**Exercise requirements**.
Start at the line with "and nothing halts. -/" in the records below, stop at the line with "(s, _, .fault", and return every line in that span exactly, the two end lines included.

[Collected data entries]
--- START ---

-- ==== Sys2Proof/Machine/Encoder.lean ====
section
/-! DEFINITION. The encoder lane of a glen (R302 to R304, R509, R510, R516): frames, posts, bands and closes. -/
namespace Sys2Proof.Machine

/-- The core an encoder lane's accesses are counted at: the first of its glen. -/
def encCore (glen : Nat) : Nat := 16 * glen

/-! ## Frame descriptors -/

/-- Bands of a frame (R302). -/
def frameBands (ws : List Word) : Nat := ceilDiv (bitsOf (wordAt ws 1).toNat 31 16) 64

/-- Bytes of a sample (R302): two for Main 10. -/
def sampleBytes (ws : List Word) : Nat := if bitsOf (wordAt ws 0).toNat 19 16 = 2 then 2 else 1

/-- The content fault of a frame descriptor, by reason (R302, R509). A QP above 51 counts as a reserved value (DESIGN CHOICE, log 128). -/
def frameBad (ws : List Word) : Option Nat :=
  let w (j : Nat) : Nat := (wordAt ws j).toNat
  let codec := bitsOf (w 0) 19 16
  let width := w 1 % 65536
  let height := w 1 / 65536
  if w 0 % 65536 ≠ 1 || decide (2 < codec) || decide (w 0 / 2 ^ 29 ≠ 0) || decide (w 11 ≠ 0) || decide (w 13 / 2 ^ 8 ≠ 0) || decide (w 14 ≠ 0) || decide (w 15 ≠ 0) ||
      (decide (codec ≠ 0) && decide (51 < bitsOf (w 0) 28 21)) then some 1
  else if width < 16 || decide (7680 < width) || decide (width % 8 ≠ 0) || decide (height < 16) || decide (4320 < height) ||
      decide (height % 8 ≠ 0) then some 2
  else if w 6 % 16 ≠ 0 || decide (w 7 % 16 ≠ 0) then some 3
  else none

/-- The rows of a band (R302): address and length in bytes of each. -/
def bandRows (ws : List Word) (b : Nat) : List (Nat × Nat) :=
  let w (j : Nat) : Nat := (wordAt ws j).toNat
  let width := w 1 % 65536
  let height := w 1 / 65536
  let n := width * sampleBytes ws
  let rows (base pitch lo hi : Nat) : List (Nat × Nat) := (natsFrom lo (hi - lo)).map (fun r => ((base + r * pitch) % 2 ^ 64, n))
  rows (dwordAt ws 2).toNat (w 6) (64 * b) (min (64 * b + 64) height) ++
    rows (dwordAt ws 4).toNat (w 7) (32 * b) (min (32 * b + 32) (height / 2))

/-! ## Acceptance -/

/-- The open frame of a VD that a descriptor address names (R303): of two, the one whose OPEN was accepted first (DESIGN CHOICE, log 97). -/
def openFrame (s : State) (glen : Nat) (c : Cmd) : Option (Nat × Frame) :=
  Tbl.first (fun _ f => decide (f.own.vale = c.vale) && decide (f.own.vd = c.vd) && decide (f.desc = c.pairA 0) && f.closed.isNone)
    (s.glen? glen).frames

/-- Changes a frame. -/
def modFrame (s : State) (glen f : Nat) (g : Frame → Frame) : State :=
  s.modGlen glen (fun x => { x with frames := Tbl.modify x.frames f g })

/-- Queues an encoder command, in the state its acceptance leaves. -/
def queueEnc (s : State) (glen id : Nat) (c : Cmd) : State :=
  s.modGlen glen (fun x => { x with encq := Tbl.set x.encq id c })

/-- The bands a closing frame still has encoded: those before the first that is not posted (R303). -/
def closeLimit (f : Frame) : Nat := ((natsFrom 0 (frameBands f.words)).takeWhile (fun b => f.posted.contains b)).length

/-- Takes a command into an encoder lane's queue (R291, R303); the post of a failed frame counts as one of a band that is never
encoded (R510). The answer tells whether it is accepted. The frame it acts on is kept as its bank; where a descriptor lies in another package,
its read is sent. -/
def acceptEnc (s : State) (glen : Nat) (c : Cmd) : State × Bool :=
  let g := s.glen? glen
  let core := encCore glen
  if 16 ≤ g.encq.length then (s, false)
  else
    let (id, u) := s.fresh
    let c := { c with accepted := s.tod.toNat }
    let fails (k : BitVec 8) (r a : Nat) : State × Bool := (queueEnc (engForget u core c.wave) glen id { c with pre := some (k, r, a) }, true)
    match c.kind with
    | .encopen =>
      if 4 ≤ g.frames.length then (s, false)
      else if c.pairA 0 % 64 ≠ 0 then fails cAsync 3 0
      else match engRead u core c.wave c.vale c.vd (c.pairA 0) 64 with
        | (_, .wait ask) => (engAsk s core c.wave c.vale c.vd c.pc ask, false)
        | (_, .fault f) => fails f.cause f.reason f.addr.toNat
        | (u, .ok (bs, bad)) =>
          let u := engForget u core c.wave
          if bad then (queueEnc u glen id { c with pre := some (cPoison, 0, c.pairA 0) }, true)
          else match frameBad (wordsOfBytes bs) with
            | some r => (queueEnc u glen id { c with pre := some (cAsync, r, 0) }, true)
            | none =>
              let f : Frame := { own := c, desc := c.pairA 0, words := wordsOfBytes bs, posted := [], encoded := 0, bytes := 0, full := false,
                                 failed := false, closed := none, out := none }
              let u := u.modGlen glen (fun x => { x with frames := Tbl.set x.frames id f })
              (queueEnc u glen id { c with bank := some id }, true)
    | .encpost =>
      let b := (wordAt c.b 0).toNat % 65536
      match openFrame u glen c with
      | none => fails cAsync 7 0
      | some (k, f) =>
        if frameBands f.words ≤ b then fails cAsync 7 0
        else (queueEnc (modFrame u glen k (fun f => { f with posted := insertNat b f.posted })) glen id { c with bank := some k, total := if f.failed then frameBands f.words else b }, true)
    | _ =>
      match openFrame u glen c with
      | none => fails cAsync 7 0
      | some (k, _) => (queueEnc (modFrame u glen k (fun f => { f with closed := some (closeLimit f) })) glen id { c with bank := some k }, true)

/-! ## Bands -/

/-- Whether a frame has a ready band (R303). -/
def bandReady (f : Frame) : Bool :=
  !f.failed && f.posted.contains f.encoded && decide (f.encoded < f.closed.getD (frameBands f.words))

/-- The frame whose ready band the lane takes next: the one whose band it is writing, else the first accepted (R303). -/
def nextBand (s : State) (glen : Nat) : Option (Nat × Frame) :=
  match Tbl.first (fun _ f => bandReady f && f.out.isSome) (s.glen? glen).frames with
  | some x => some x
  | none => Tbl.first (fun _ f => bandReady f) (s.glen? glen).frames

/-- The oldest post of a band of a frame. -/
def postOf (s : State) (glen k b : Nat) : Option (Nat × Cmd) :=
  Tbl.first (fun _ c => decide (c.kind = .encpost) && decide (c.bank = some k) && decide (c.total = b)) (s.glen? glen).encq

/-- Reads the samples of a band. -/
def readBand (s : State) (core id : Nat) (c : Cmd) (rows : List (Nat × Nat)) : State × Got (List Byte) :=
  rows.foldl (fun (a : State × Got (List Byte)) r =>
    match a.2 with
    | .ok bs =>
      match engRead a.1 core id c.vale c.vd r.1 r.2 with
      | (s, .ok (cs, bad)) => if bad then (s, .fault ⟨cPoison, 0, BitVec.ofNat 64 r.1⟩) else (s, .ok (bs ++ cs))
      | (s, .fault f) => (s, .fault f)
      | (s, .wait k) => (s, .wait k)
    | _ => a) (s, .ok [])

/-- Writes bytes at a global address for an encoder command, in an order (R303). -/
def writeOut (s : State) (core id : Nat) (c : Cmd) (ord : BitVec 3) (va : Nat) (bs : List Byte) : State × Got Unit :=
  ((cut16 (bs.length / 16 + 2) va bs.length).foldl (fun (a : (State × Got Unit) × List Byte) p =>
    match a.1.2 with
    | .ok _ => (engWrite a.1.1 core id c ord p.1 p.2 (.store (a.2.take p.2)), a.2.drop p.2)
    | _ => a) ((s, .ok ()), bs)).1

/-- Writes what it can of bytes at a global address for an encoder command: how many, and why it stopped. -/
def writeSome (s : State) (core id : Nat) (c : Cmd) (va : Nat) (bs : List Byte) : State × Nat × Got Unit :=
  (cut16 (bs.length / 16 + 2) va bs.length).foldl (fun (a : State × Nat × Got Unit) p =>
    match a.2.2 with
    | .ok _ =>
      match engWrite a.1 core id c 0 p.1 p.2 (.store ((bs.drop a.2.1).take p.2)) with
      | (s, .ok _) => (s, a.2.1 + p.2, .ok ())
      | (_, .wait k) => (a.1, a.2.1, .wait k)
      | (s, .fault f) => (s, a.2.1, .fault f)
    | _ => a) (s, 0, .ok ())

/-- The encoding of a frame fails (R507, R510, R516): a record with the post's place, and nothing halts. -/
def failFrame (s : State) (glen k : Nat) (c : Cmd) (f : AddrFault) : State :=
  let s := modFrame s glen k (fun x => { x with failed := true, out := none })
  let r := cmdRec c 7 f
  if f.cause = cPoison then severity2 s c.vale c.vd { r with sev := 2 } else record s r

/-- Writes the output of a frame's band, as far as it can now (R304, R151): the band is encoded once all of it is written. -/
def writeBand (s : State) (glen k : Nat) (f : Frame) (id : Nat) (c : Cmd) (o : List Byte × Nat × Bool) : State :=
  match writeSome s (encCore glen) id c ((dwordAt f.words 8).toNat + f.bytes + o.2.1) (o.1.drop o.2.1) with
  | (s, _, .fault e) => failFrame s glen k c e
  | (s, n, .wait _) => modFrame s glen k (fun x => { x with out := some (o.1, o.2.1 + n, o.2.2) })
  | (s, _, .ok _) => modFrame s glen k (fun x =>
      { x with encoded := x.encoded + 1, bytes := x.bytes + o.1.length, full := x.full || o.2.2, out := none })

/-- BAND_ENCODED (R303, R304): the lane's next ready band is read and encoded, and its output written, in as many of these events as the writes
take. -/
def execBandEncoded (glen frame : Nat) (s : State) : Host.Outcome State Fault Refusal :=
  .next (match nextBand s glen with
    | none => s
    | some (k, f) =>
      if k ≠ frame || s.halted then s
      else match postOf s glen k f.encoded with
        | none => s
        | some (id, c) =>
          let core := encCore glen
          match f.out with
          | some o => writeBand s glen k f id c o
          | none =>
            match readBand s core id c (bandRows f.words f.encoded) with
            | (_, .wait ask) => engAsk s core id c.vale c.vd c.pc ask
            | (s, .fault e) => failFrame s glen k c e
            | (s, .ok samples) =>
              let out := Config.encodeBand s.freeCount f.words f.encoded samples
              let room := (wordAt f.words 10).toNat - f.bytes
              let s := engForget { s with freeCount := s.freeCount + 1 } core id
              writeBand s glen k f id c (out.take room, 0, decide (room < out.length)))

/-! ## Retirement -/

/-- The frame that an encoder command's retirement ends: that of a CLOSE (R303). -/
def closesFrame (g : Glen) (id : Nat) : Option Nat := (Tbl.get g.encq id).bind (fun c => if c.kind = .encclose then c.bank else none)

/-- Removes an encoder command, and with a CLOSE its frame (R303). -/
def dropEnc (s : State) (glen id : Nat) : State :=
  (engForget s (encCore glen) id).modGlen glen (fun x => { x with
    encq := Tbl.erase x.encq id
    frames := match closesFrame x id with
      | some k => Tbl.erase x.frames k
      | none => x.frames })

/-- An encoder command fails (R507, R508): nothing halts. -/
def failEnc (s : State) (glen id : Nat) (c : Cmd) (f : AddrFault) : State :=
  let r := cmdRec c 7 f
  let s := dropEnc s glen id
  if f.cause = cPoison then severity2 s c.vale c.vd { r with sev := 2 } else record s r

/-- Retires an encoder command with its counter add, a release at VALE scope (R158, R291, R304). -/
def finishEnc (s : State) (glen id : Nat) (c : Cmd) : State :=
  match c.ctr with
  | none => dropEnc s glen id
  | some a =>
    if a.toNat % 8 ≠ 0 then failEnc s glen id c ⟨cAlign, 0, a⟩
    else if walkWaits s (some (encCore glen)) c.vale c.vd a.toNat .atomic then s
    else match translate s (some (encCore glen)) c.vale c.vd a.toNat 8 .atomic with
      | (s, .error f) => failEnc s glen id c f
      | (s, .ok x) => counterAdd (dropEnc s glen id) (encCore glen) { c with scope := 3 } x a

/-- STATUS of a frame at its CLOSE (R302, R303, R510). -/
def frameStatus (f : Frame) : Nat :=
  if f.failed || decide (f.encoded < frameBands f.words) then 2 else if f.full then 1 else 0

/-- Whether a write of an encoder command is still under way (R154, R304). -/
def encPosted (s : State) (c : Cmd) : Bool := c.posted.any (fun k => (Tbl.get s.inflight k).isSome)

/-- Whether a post to a frame has not retired: its counter add comes before the frame's CLOSE retires (R304). -/
def postsLeft (s : State) (glen k : Nat) : Bool :=
  (s.glen? glen).encq.any (fun e => decide (e.2.kind = .encpost) && decide (e.2.bank = some k))

/-- Whether an older post of the same band of a frame has not retired: a band's second post retires after its first (R304). -/
def postBefore (s : State) (glen k id b : Nat) : Bool :=
  (s.glen? glen).encq.any (fun e => decide (e.2.kind = .encpost) && decide (e.2.bank = some k) && decide (e.2.total = b) && decide (e.1 < id))

/-- Retires the oldest encoder command, or one whose work is done (R291, R303, R304, R510): a post once its band's bitstream has been
written, a CLOSE once its BYTES and STATUS have, with release. -/
def retireEnc (s : State) (glen id : Nat) : State :=
  match Tbl.get (s.glen? glen).encq id with
  | none => s
  | some c =>
    match c.pre with
    | some (k, r, a) => failEnc s glen id c ⟨k, r, BitVec.ofNat 64 a⟩
    | none =>
      if c.ordered && (s.glen? glen).encq.any (fun e => decide (e.1 < id) && e.2.ordered && decide (e.2.wave = c.wave)) then s
      else if encPosted s c then s
      else if c.kind = .encopen || decide (c.done = 1) then finishEnc s glen id c
      else match c.bank.bind (fun k => (Tbl.get (s.glen? glen).frames k).map (fun f => (k, f))) with
        | none => dropEnc s glen id
        | some (k, f) =>
          match c.kind with
          | .encpost =>
            if f.failed && decide (f.encoded ≤ c.total) then dropEnc s glen id
            else if c.total < f.encoded then (if postBefore s glen k id c.total then s else finishEnc s glen id c)
            else match f.closed with
              | some n => if n ≤ f.encoded then dropEnc s glen id else s
              | none => s
          | _ =>
            if (!f.failed && decide (f.encoded < f.closed.getD 0)) || postsLeft s glen k then s
            else
              let core := encCore glen
              match writeOut s core id c 3 (f.desc + 0x30) (bytesLE 4 f.bytes ++ [BitVec.ofNat 8 (frameStatus f)]) with
              | (_, .wait _) => s
              | (s, .fault e) => failEnc s glen id c e
              | (s, .ok _) =>
                let s := s.modGlen glen (fun x => { x with encq := Tbl.modify x.encq id (fun y => { y with done := 1 }) })
                match Tbl.get (s.glen? glen).encq id with
                | some y => if encPosted s y then s else finishEnc s glen id y
                | none => s

end Sys2Proof.Machine
end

--- END ---

**Answer section**.
/-- The encoding of a frame fails (R507, R510, R516): a record with the post's place, and nothing halts. -/
def failFrame (s : State) (glen k : Nat) (c : Cmd) (f : AddrFault) : State :=
  let s := modFrame s glen k (fun x => { x with failed := true, out := none })
  let r := cmdRec c 7 f
  if f.cause = cPoison then severity2 s c.vale c.vd { r with sev := 2 } else record s r

/-- Writes the output of a frame's band, as far as it can now (R304, R151): the band is encoded once all of it is written. -/
def writeBand (s : State) (glen k : Nat) (f : Frame) (id : Nat) (c : Cmd) (o : List Byte × Nat × Bool) : State :=
  match writeSome s (encCore glen) id c ((dwordAt f.words 8).toNat + f.bytes + o.2.1) (o.1.drop o.2.1) with
  | (s, _, .fault e) => failFrame s glen k c e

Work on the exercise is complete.